## Description of the task
Where does the word "KeyEvent" occur in the entries below? Copy every line that has it.

[Saved entries]
- - -

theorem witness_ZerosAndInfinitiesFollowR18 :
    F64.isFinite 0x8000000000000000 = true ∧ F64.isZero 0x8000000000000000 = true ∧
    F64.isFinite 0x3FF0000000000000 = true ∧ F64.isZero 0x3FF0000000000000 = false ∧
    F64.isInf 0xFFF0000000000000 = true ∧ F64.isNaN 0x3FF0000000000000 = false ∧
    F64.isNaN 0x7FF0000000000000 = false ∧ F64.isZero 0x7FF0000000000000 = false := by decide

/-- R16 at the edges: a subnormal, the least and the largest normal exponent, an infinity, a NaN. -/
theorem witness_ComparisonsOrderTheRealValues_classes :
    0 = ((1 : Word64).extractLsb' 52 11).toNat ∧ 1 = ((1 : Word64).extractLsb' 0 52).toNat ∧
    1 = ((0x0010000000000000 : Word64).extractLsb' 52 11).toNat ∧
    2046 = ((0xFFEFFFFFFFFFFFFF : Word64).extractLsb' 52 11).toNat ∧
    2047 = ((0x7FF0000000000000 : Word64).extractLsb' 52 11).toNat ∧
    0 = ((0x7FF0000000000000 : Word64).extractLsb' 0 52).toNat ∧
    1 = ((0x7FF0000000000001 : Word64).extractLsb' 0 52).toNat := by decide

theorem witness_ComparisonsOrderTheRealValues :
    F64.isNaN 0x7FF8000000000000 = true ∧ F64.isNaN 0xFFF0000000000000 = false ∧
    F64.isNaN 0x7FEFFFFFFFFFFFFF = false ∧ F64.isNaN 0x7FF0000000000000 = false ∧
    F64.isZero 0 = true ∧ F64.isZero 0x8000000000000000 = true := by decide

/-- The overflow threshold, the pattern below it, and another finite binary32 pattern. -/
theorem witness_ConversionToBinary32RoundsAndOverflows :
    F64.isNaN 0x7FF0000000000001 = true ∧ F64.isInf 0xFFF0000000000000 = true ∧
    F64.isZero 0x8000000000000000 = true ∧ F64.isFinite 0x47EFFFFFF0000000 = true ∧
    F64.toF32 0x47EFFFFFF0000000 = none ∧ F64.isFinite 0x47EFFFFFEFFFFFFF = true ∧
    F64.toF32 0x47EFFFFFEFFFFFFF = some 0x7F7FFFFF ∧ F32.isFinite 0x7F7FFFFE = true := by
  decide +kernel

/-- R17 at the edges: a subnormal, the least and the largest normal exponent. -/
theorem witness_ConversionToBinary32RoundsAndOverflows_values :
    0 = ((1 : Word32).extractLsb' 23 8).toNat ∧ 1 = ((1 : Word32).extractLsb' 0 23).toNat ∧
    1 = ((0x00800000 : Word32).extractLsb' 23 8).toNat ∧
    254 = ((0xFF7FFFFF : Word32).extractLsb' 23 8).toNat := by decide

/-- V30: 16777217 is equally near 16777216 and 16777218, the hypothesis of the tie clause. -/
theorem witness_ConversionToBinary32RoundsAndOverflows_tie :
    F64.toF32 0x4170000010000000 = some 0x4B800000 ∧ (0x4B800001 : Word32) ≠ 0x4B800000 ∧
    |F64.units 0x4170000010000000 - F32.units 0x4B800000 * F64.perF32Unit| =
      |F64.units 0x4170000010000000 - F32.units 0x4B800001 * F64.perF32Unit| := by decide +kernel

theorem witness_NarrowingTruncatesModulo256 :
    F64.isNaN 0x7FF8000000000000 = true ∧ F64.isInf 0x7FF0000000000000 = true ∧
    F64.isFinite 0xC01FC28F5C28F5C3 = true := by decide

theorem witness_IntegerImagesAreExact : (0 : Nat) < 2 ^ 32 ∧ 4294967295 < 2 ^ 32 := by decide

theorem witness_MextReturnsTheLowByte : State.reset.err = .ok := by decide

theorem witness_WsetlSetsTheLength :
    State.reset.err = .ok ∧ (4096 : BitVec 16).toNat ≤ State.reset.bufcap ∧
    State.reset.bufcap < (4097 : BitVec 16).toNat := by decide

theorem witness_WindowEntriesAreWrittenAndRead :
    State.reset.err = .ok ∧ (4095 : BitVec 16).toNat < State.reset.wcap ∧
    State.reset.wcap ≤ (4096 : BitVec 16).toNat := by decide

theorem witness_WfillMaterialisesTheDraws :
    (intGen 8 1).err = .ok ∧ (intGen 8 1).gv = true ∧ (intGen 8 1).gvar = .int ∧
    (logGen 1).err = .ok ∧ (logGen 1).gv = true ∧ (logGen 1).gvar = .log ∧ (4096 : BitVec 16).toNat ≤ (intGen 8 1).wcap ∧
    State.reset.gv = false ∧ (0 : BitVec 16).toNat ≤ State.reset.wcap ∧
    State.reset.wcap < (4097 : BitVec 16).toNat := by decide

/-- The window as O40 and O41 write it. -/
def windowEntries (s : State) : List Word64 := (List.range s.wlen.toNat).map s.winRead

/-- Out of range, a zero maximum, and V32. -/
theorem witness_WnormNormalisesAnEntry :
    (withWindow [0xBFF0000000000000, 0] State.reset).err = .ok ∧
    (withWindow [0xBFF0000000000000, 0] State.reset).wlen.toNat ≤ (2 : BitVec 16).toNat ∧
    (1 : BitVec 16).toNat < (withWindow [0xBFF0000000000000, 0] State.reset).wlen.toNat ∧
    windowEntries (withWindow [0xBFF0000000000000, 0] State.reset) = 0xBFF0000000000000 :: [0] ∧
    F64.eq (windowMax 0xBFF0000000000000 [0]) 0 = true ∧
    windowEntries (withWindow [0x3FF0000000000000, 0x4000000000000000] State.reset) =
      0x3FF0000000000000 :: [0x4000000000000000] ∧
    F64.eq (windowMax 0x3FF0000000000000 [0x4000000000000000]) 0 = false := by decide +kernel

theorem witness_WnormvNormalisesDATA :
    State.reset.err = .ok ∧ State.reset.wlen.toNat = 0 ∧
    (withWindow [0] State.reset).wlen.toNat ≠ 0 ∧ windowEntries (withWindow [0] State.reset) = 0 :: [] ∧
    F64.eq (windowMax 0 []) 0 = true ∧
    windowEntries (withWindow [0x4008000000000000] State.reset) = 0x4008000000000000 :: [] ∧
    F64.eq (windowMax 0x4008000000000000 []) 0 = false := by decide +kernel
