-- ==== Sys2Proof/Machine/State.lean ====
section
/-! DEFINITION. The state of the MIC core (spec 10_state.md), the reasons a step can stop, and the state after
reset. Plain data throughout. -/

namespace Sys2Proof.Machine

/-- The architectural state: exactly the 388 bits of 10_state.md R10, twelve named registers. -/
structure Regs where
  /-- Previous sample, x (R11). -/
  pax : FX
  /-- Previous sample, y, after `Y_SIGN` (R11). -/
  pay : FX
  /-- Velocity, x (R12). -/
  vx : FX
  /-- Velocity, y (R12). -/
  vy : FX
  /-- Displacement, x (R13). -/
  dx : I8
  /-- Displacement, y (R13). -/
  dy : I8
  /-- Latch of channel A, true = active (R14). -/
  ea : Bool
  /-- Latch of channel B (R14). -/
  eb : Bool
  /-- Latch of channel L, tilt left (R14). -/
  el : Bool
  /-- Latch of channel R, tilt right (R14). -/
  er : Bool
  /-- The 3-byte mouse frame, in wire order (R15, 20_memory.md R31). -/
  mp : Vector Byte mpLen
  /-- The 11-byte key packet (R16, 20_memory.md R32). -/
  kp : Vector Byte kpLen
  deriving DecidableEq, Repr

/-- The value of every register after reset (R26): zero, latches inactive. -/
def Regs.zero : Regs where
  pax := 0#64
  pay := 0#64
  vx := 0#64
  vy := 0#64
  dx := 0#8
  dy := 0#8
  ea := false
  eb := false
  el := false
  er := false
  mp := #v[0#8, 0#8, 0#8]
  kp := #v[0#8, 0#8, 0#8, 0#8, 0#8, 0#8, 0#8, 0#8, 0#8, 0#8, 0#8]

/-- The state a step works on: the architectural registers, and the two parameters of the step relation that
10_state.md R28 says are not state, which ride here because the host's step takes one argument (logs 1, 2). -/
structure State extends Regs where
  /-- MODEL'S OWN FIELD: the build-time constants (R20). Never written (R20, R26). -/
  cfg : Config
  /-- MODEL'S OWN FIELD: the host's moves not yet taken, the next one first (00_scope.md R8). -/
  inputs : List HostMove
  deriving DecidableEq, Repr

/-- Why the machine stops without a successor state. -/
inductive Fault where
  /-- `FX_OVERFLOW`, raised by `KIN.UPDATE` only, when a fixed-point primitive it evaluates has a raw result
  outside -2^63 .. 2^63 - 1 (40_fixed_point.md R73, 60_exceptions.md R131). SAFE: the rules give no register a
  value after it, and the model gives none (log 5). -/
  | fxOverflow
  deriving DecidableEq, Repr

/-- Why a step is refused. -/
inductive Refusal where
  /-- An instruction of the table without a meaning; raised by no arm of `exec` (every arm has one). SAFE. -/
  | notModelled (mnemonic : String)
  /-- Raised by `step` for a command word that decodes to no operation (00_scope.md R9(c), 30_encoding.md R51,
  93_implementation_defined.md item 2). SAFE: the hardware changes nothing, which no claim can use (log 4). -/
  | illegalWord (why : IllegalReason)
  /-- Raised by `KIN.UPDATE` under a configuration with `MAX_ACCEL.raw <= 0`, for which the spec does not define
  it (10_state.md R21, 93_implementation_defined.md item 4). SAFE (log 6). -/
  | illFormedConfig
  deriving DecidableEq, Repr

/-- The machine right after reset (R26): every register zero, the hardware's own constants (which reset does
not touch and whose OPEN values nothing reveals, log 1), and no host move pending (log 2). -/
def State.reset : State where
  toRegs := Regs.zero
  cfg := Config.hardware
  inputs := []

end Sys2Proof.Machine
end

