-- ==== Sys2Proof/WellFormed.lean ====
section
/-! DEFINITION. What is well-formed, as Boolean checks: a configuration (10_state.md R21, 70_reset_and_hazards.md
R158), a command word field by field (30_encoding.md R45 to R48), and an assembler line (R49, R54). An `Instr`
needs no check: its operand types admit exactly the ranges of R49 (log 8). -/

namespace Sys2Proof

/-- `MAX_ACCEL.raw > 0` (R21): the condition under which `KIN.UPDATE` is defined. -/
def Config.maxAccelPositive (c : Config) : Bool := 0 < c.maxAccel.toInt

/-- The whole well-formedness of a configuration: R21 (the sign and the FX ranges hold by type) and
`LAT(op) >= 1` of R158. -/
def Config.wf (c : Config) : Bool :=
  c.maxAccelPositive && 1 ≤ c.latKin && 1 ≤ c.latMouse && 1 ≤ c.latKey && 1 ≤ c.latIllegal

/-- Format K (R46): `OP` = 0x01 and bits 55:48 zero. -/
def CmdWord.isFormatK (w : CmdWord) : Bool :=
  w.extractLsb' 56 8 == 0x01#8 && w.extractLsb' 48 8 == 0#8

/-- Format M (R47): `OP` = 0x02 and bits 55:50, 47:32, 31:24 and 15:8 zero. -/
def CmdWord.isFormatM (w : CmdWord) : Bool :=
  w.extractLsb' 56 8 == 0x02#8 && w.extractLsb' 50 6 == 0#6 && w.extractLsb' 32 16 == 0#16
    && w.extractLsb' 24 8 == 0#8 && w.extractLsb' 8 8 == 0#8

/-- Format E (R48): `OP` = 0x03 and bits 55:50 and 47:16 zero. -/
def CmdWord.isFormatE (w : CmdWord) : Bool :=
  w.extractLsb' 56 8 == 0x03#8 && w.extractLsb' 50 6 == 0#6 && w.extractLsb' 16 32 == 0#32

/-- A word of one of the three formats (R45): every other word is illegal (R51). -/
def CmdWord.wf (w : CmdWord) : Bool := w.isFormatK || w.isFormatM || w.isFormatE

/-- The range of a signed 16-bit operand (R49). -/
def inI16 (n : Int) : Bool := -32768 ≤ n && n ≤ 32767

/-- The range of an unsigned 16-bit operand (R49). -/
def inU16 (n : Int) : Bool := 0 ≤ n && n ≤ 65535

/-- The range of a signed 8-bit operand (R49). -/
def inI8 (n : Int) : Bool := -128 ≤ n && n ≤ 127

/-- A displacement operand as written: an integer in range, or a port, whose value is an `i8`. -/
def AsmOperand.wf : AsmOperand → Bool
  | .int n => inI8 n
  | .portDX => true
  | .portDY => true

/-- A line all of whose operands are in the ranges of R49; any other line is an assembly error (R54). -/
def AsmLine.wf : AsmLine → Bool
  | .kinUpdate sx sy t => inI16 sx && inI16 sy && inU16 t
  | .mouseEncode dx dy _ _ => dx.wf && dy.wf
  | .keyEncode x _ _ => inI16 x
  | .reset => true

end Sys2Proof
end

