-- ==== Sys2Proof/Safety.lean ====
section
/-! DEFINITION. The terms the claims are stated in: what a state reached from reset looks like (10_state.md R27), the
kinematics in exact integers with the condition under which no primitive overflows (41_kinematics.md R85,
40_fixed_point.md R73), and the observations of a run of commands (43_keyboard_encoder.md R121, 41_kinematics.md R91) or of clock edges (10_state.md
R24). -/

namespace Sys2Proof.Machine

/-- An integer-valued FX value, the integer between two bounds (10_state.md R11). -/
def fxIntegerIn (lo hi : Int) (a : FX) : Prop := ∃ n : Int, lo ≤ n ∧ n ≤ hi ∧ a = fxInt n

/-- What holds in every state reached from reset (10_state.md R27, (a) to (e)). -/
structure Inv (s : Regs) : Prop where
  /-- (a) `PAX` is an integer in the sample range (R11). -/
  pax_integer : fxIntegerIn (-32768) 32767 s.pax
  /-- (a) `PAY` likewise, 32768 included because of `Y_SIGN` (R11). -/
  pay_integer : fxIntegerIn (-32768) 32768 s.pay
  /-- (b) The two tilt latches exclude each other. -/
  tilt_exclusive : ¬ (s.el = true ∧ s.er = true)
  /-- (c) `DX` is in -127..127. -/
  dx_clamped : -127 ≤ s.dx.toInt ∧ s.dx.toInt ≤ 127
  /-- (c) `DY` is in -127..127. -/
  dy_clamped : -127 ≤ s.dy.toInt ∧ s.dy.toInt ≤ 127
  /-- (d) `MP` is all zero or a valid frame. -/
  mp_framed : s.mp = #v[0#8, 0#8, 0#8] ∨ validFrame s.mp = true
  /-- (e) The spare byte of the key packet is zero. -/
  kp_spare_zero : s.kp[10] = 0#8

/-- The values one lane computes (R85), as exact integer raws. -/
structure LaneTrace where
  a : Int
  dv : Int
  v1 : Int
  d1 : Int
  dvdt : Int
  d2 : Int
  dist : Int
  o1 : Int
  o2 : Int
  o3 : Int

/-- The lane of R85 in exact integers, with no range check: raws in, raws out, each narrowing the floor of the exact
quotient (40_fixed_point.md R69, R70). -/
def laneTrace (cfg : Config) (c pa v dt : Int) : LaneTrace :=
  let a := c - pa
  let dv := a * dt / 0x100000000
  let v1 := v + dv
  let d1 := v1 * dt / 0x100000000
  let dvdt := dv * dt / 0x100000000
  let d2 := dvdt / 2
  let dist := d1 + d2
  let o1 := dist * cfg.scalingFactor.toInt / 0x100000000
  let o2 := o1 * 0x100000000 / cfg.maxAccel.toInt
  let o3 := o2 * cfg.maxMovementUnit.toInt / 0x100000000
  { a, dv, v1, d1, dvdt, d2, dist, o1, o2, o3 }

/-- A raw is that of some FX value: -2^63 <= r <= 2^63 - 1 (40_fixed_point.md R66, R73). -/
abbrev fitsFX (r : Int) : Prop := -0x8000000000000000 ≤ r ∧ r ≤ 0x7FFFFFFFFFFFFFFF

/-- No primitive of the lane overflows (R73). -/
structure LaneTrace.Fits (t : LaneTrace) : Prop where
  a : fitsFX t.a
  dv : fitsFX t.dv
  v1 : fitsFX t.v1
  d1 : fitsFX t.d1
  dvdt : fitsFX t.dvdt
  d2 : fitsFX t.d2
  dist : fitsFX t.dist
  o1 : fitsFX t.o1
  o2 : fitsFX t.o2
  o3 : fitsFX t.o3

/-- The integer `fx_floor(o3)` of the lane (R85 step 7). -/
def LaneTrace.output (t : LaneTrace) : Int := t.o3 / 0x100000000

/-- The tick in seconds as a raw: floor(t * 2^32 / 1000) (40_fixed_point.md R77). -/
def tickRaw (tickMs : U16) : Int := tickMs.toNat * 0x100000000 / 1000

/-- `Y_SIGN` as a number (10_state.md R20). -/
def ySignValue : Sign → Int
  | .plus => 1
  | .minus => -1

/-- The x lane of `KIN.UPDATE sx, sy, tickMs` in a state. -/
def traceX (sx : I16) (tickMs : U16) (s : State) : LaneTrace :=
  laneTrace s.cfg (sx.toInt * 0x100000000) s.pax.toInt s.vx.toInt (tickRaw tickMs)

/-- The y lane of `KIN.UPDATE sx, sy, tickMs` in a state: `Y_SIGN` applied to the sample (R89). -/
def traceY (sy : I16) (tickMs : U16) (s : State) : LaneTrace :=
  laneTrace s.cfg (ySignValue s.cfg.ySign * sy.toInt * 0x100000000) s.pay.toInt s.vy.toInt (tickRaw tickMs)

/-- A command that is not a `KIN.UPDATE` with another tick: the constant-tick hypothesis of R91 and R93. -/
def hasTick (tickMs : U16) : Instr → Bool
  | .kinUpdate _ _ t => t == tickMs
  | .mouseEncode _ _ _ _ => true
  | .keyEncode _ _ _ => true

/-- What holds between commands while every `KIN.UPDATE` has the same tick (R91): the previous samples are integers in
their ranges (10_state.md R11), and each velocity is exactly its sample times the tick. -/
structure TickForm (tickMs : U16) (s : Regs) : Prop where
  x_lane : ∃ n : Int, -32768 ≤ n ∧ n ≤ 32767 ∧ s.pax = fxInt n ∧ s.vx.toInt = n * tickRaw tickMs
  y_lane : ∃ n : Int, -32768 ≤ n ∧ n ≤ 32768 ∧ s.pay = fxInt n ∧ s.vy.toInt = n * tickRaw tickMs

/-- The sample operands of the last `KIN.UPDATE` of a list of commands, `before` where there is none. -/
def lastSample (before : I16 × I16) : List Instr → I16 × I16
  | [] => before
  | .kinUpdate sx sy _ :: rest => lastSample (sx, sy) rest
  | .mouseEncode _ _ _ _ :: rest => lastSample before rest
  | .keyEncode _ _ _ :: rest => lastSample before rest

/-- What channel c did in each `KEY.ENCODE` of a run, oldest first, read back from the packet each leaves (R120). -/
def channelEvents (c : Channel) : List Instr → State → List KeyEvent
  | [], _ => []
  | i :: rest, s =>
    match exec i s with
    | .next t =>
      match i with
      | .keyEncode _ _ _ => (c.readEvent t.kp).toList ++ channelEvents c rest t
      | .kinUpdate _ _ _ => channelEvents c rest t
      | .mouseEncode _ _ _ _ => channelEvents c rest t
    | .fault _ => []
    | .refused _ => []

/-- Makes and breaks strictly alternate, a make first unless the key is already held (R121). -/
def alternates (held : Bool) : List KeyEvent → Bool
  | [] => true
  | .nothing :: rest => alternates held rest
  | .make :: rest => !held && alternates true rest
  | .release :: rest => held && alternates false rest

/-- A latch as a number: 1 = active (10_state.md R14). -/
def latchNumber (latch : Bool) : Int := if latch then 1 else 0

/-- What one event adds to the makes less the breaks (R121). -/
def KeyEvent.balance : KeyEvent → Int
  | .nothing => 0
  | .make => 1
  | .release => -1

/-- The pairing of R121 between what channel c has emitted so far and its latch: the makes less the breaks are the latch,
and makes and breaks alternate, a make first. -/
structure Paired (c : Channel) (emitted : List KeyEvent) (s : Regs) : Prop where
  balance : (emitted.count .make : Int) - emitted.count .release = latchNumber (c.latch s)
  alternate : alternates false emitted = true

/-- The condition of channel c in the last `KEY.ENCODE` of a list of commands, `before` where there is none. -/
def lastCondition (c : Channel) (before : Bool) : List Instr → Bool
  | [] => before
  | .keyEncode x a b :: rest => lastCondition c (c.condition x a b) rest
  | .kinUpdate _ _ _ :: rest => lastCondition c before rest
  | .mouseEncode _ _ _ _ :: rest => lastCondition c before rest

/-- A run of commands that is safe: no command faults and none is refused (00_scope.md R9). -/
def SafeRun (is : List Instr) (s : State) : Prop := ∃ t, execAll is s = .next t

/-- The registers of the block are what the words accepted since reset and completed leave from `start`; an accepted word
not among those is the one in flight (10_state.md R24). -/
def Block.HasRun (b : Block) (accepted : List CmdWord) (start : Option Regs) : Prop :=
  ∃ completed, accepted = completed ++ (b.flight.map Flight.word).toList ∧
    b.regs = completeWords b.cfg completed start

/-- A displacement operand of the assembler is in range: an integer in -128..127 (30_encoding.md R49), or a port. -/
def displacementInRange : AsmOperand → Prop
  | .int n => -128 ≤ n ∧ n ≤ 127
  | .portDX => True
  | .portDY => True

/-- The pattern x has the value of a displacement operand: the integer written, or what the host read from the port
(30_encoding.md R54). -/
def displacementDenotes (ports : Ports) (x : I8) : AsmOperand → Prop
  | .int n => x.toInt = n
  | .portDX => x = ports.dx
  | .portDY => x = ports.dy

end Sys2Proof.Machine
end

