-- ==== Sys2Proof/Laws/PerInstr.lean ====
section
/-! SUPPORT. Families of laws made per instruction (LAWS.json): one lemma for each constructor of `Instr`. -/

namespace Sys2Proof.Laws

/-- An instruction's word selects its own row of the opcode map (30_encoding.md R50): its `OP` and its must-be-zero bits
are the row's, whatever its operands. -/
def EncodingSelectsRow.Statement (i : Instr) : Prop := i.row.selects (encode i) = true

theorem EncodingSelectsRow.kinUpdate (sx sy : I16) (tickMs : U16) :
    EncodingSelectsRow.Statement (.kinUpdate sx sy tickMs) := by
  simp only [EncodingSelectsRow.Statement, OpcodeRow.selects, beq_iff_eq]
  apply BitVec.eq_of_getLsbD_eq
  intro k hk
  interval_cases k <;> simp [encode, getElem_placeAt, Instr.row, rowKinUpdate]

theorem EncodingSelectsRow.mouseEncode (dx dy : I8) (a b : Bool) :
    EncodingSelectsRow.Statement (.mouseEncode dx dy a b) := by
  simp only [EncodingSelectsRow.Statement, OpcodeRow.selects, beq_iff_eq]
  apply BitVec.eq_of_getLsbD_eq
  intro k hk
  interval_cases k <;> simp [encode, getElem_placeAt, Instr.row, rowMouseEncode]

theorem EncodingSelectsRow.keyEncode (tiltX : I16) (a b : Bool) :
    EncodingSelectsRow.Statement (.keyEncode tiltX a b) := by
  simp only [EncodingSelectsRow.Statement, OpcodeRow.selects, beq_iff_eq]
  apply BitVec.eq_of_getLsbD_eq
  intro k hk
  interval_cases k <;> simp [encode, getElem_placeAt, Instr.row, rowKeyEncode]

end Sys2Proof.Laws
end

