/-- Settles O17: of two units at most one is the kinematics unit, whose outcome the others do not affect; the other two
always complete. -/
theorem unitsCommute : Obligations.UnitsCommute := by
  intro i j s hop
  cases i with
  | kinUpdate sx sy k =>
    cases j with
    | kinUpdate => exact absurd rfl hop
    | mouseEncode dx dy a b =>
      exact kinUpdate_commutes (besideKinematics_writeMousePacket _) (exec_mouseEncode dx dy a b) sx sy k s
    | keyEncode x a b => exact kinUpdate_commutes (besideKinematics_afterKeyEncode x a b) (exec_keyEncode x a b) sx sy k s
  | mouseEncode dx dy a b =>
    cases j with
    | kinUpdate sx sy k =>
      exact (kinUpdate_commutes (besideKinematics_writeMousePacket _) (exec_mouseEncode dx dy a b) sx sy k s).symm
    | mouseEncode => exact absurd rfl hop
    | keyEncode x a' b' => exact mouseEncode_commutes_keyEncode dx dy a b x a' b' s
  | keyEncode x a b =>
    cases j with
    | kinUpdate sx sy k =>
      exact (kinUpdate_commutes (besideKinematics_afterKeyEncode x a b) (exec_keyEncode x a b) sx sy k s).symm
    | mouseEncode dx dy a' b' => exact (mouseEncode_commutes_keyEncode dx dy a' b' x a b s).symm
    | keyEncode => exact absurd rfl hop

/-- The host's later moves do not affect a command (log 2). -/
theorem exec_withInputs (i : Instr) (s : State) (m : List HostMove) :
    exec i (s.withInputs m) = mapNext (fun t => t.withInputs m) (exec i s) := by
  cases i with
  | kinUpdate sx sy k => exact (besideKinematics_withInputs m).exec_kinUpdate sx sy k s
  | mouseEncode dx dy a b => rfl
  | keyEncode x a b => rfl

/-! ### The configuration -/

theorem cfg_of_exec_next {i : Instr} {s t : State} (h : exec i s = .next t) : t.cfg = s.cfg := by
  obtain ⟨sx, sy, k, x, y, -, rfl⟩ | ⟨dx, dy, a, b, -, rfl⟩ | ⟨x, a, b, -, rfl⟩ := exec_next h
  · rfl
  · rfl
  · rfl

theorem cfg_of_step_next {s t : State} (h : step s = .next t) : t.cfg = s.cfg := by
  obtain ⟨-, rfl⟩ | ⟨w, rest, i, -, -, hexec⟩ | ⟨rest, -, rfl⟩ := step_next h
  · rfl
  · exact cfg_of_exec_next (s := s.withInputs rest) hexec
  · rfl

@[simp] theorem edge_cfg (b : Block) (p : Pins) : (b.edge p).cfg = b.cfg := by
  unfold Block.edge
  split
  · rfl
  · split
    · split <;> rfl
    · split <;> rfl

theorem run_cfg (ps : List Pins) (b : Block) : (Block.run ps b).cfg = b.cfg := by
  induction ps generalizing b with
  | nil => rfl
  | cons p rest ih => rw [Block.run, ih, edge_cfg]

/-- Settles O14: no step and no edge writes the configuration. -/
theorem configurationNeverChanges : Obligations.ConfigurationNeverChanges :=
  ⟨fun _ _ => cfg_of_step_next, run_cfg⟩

- - -

## Final answer
def channelEvents (c : Channel) : List Instr → State → List KeyEvent
def alternates (held : Bool) : List KeyEvent → Bool
def KeyEvent.balance : KeyEvent → Int
structure Paired (c : Channel) (emitted : List KeyEvent) (s : Regs) : Prop where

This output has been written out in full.